## Working data:
-- ==== Sys2Proof/Machine/PhysMap.lean ====
section
/-! DEFINITION. The physical address map: the decode order of Table 15-4 (R467), the interleave of local DRAM (R352), the
home of a line (R311, R312), Walled memory (R497) and the channel line address (R355). -/
set_option autoImplicit false
namespace Sys2Proof.Machine

/-- What a physical address names (Table 15-4). -/
inductive PhysClass where
  | control (off : Nat)
  | msi (off : Nat)
  | ecam (off : Nat)
  | mmio (iod : Nat)
  | cxl (iod win : Nat)
  | dram (range chan chline : Nat)
  | remote (socket : Nat)
  | unmapped
  deriving DecidableEq, Repr

/-- The exclusive or of all k-bit groups of a line number (R352). -/
def foldSel (k line fuel : Nat) : Nat :=
  match fuel with
  | 0 => 0
  | n + 1 => (line % 2 ^ k) ^^^ foldSel k (line / 2 ^ k) n

/-- A MEM_RANGE register of the package; it is held in channel 0 of IOD0 and copied everywhere (R353). -/
def State.memRange (s : State) (n : Nat) : BitVec 64 := s.reg 8 0 MEM_RANGE [n]

/-- Whether a physical address lies in an enabled range register value. -/
def rangeHas (r : BitVec 64) (pa : Nat) : Bool :=
  field r 44 2 != 0 && within (field r 0 22) (pa / 2 ^ 30) (field r 22 22)

/-- R352: channel (8 × I/O die + channel) and channel line of an address in a range. -/
def rangeMap (r : BitVec 64) (pa : Nat) : Nat × Nat :=
  let line := (pa - field r 0 22 * 2 ^ 30) / 128
  let ways := field r 44 2
  let chbase := field r 46 13
  if ways = 1 then (foldSel 4 line 12, chbase * 2 ^ 19 + line / 16)
  else ((ways - 2) * 8 + foldSel 3 line 16, chbase * 2 ^ 19 + line / 8)

/-- Bounds and EN of a register with BASE [21:0], LIMIT [43:22] in GiB units and an enable bit. -/
def gibHas (r : BitVec 64) (enBit pa : Nat) : Bool :=
  bitOf r enBit && within (field r 0 22) (pa / 2 ^ 30) (field r 22 22)

/-- This socket's ID (R491). -/
def State.socketId (s : State) : Nat := s.fld 15 1 GH_STATUS [] GH_STATUS_SOCKET
/-- The package link towards another socket, when its route is valid (R492). -/
def State.fbLinkTo (s : State) (n : Nat) : Option Nat :=
  if s.flag 8 0x018 FB_ROUTE [] (FB_ROUTE_VALID n) then some (s.fld 8 0x018 FB_ROUTE [] (FB_ROUTE_LINK n)) else none
/-- Whether a package link is up, and whether it carries coherent traffic (R493, R494). -/
def State.fbLinkUp (s : State) (l : Nat) : Bool := decide (l < 6) && tget s.io.fbUp false l
/-- Whether messages can reach another socket. -/
def State.fbReach (s : State) (n : Nat) : Bool :=
  match s.fbLinkTo n with
  | some l => s.fbLinkUp l
  | none => false
/-- Whether the link towards a socket found other socket ranges at its peer (R493). -/
def State.fbDiff (s : State) (n : Nat) : Bool :=
  match s.fbLinkTo n with
  | some l => s.flag (8 + l / 3) (0x018 + l % 3) FB_STATUS [] FB_STATUS_MAPDIFF
  | none => false

/-- R467: the first row of Table 15-4 that contains an address. Memory of a socket without a valid route is unmapped (R492). -/
def State.classify (s : State) (pa : Nat) : PhysClass :=
  if pa ≥ 0x000FFFF000000000 ∧ pa < 2 ^ 52 then .control (pa - 0x000FFFF000000000)
  else if within 0x000FFFE000000000 pa 0x000FFFE0001FFFFF then .msi (pa - 0x000FFFE000000000)
  else if within 0xF0000000 pa 0xFFFFFFFF then .ecam (pa - 0xF0000000)
  else if within 0xC0000000 pa 0xDFFFFFFF then .mmio 0
  else if within 0xE0000000 pa 0xEFFFFFFF then .mmio 1
  else if gibHas (s.reg 8 0x039 IOM_APERTURE []) 44 pa then .mmio 0
  else if gibHas (s.reg 9 0x039 IOM_APERTURE []) 44 pa then .mmio 1
  else match (List.range 8).find? (fun k => gibHas (s.reg (8 + k / 4) 0x039 IOM_CXLWIN [k % 4]) 44 pa) with
    | some k => .cxl (k / 4) (k % 4)
    | none =>
      match (List.range 4).find? (fun n => rangeHas (s.memRange n) pa) with
      | some n => .dram n (rangeMap (s.memRange n) pa).1 (rangeMap (s.memRange n) pa).2
      | none =>
        match (List.range 8).find? (fun n => gibHas (s.reg 8 0x018 FB_SRANGE [n]) 47 pa) with
        | some n =>
          let k := s.fld 8 0x018 FB_SRANGE [n] FB_SRANGE_SOCKET
          if (s.fbLinkTo k).isSome then .remote k else .unmapped
        | none => .unmapped

/-- Rows 1 to 5 are device memory (R204, R467). -/
def PhysClass.isDevice (c : PhysClass) : Bool :=
  match c with
  | .control _ | .msi _ | .ecam _ | .mmio _ => true
  | .cxl _ _ | .dram _ _ _ | .remote _ | .unmapped => false

/-- The I/O die whose home (or proxy home) serves a line of normal memory (R311, R312, R354). -/
def State.homeOf (s : State) (line : Nat) : Nat :=
  match s.classify (line * 128) with
  | .dram _ ch _ => ch / 8
  | .cxl iod _ => iod
  | .remote _ => foldSel 4 line 12 / 8
  | .unmapped => 0
  | .control _ | .msi _ | .ecam _ | .mmio _ => 0

/-- The socket whose home a line has, when it is not this one. -/
def State.remoteHome (s : State) (line : Nat) : Option Nat :=
  match s.classify (line * 128) with
  | .remote n => some n
  | _ => none

/-- Whether a line is CXL memory. -/
def State.isCxl (s : State) (line : Nat) : Bool :=
  match s.classify (line * 128) with
  | .cxl _ _ => true
  | _ => false

/-- Walled memory: the union of the enabled WW_RANGEs, in 32 MiB units (R497). -/
def State.walledMem (s : State) (pa : Nat) : Bool :=
  (List.range 16).any (fun n =>
    let r := s.reg 15 2 WW_RANGE [n]
    bitOf r 54 && within (field r 0 27) (pa / 2 ^ 25) (field r 27 27))

/-- The LLC slice of a die that a line goes to (R280): its die index. -/
def sliceOf (line : Nat) : Nat := foldSel 5 line 9
/-- The slice of a die that serves a line, as 32 × die + die index. -/
def llcOf (die line : Nat) : Nat := 32 * die + sliceOf line

/-- Column bits below the rank selection, c of R355: 7 for x4 ranks and 6 for x8 ranks. -/
def State.chanC (s : State) (ch : Nat) : Nat :=
  if s.flag (8 + ch / 8) (ch % 8) MEM_CFG [] MEM_CFG_WIDTH then 6 else 7

/-- Where a channel line lies in its DRAM (Table 11-6). -/
structure DramAddr where
  /-- The bank group sent, the field XOR row[2:0]. -/
  group : Nat
  bank : Nat
  /-- The DRAM column: 16 × the column burst. -/
  column : Nat
  rank : Nat
  row : Nat
  deriving DecidableEq, Repr

/-- R355: the address of a channel line for c column bits and a rank count. -/
def dramAddr (c ranks chline : Nat) : DramAddr :=
  let q := chline / 2 ^ (c + 5)
  let row := q / ranks
  { group := chline % 8 ^^^ row % 8, bank := chline / 2 ^ (c + 3) % 4, column := 16 * (chline / 8 % 2 ^ c), rank := q % ranks, row := row }

/-- The DRAM address of a line of a channel. -/
def State.chanAddr (s : State) (ch chline : Nat) : DramAddr :=
  dramAddr (s.chanC ch) (s.fld (8 + ch / 8) (ch % 8) MEM_CFG [] MEM_CFG_RANKS + 1) chline

/-- Rank of a channel line (R355). -/
def State.chanRank (s : State) (ch chline : Nat) : Nat := (s.chanAddr ch chline).rank

/-- A capacity in lines: 64 MiB units of MEM_CFG.CAP are 2^19 lines (R339, R355). -/
def State.chanLines (s : State) (ch : Nat) : Nat := s.fld (8 + ch / 8) (ch % 8) MEM_CFG [] MEM_CFG_CAP * 2 ^ 19

end Sys2Proof.Machine
end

## Work required:
Each line above that contains "fuel" must be copied out.

## Written answer:
def foldSel (k line fuel : Nat) : Nat :=
  match fuel with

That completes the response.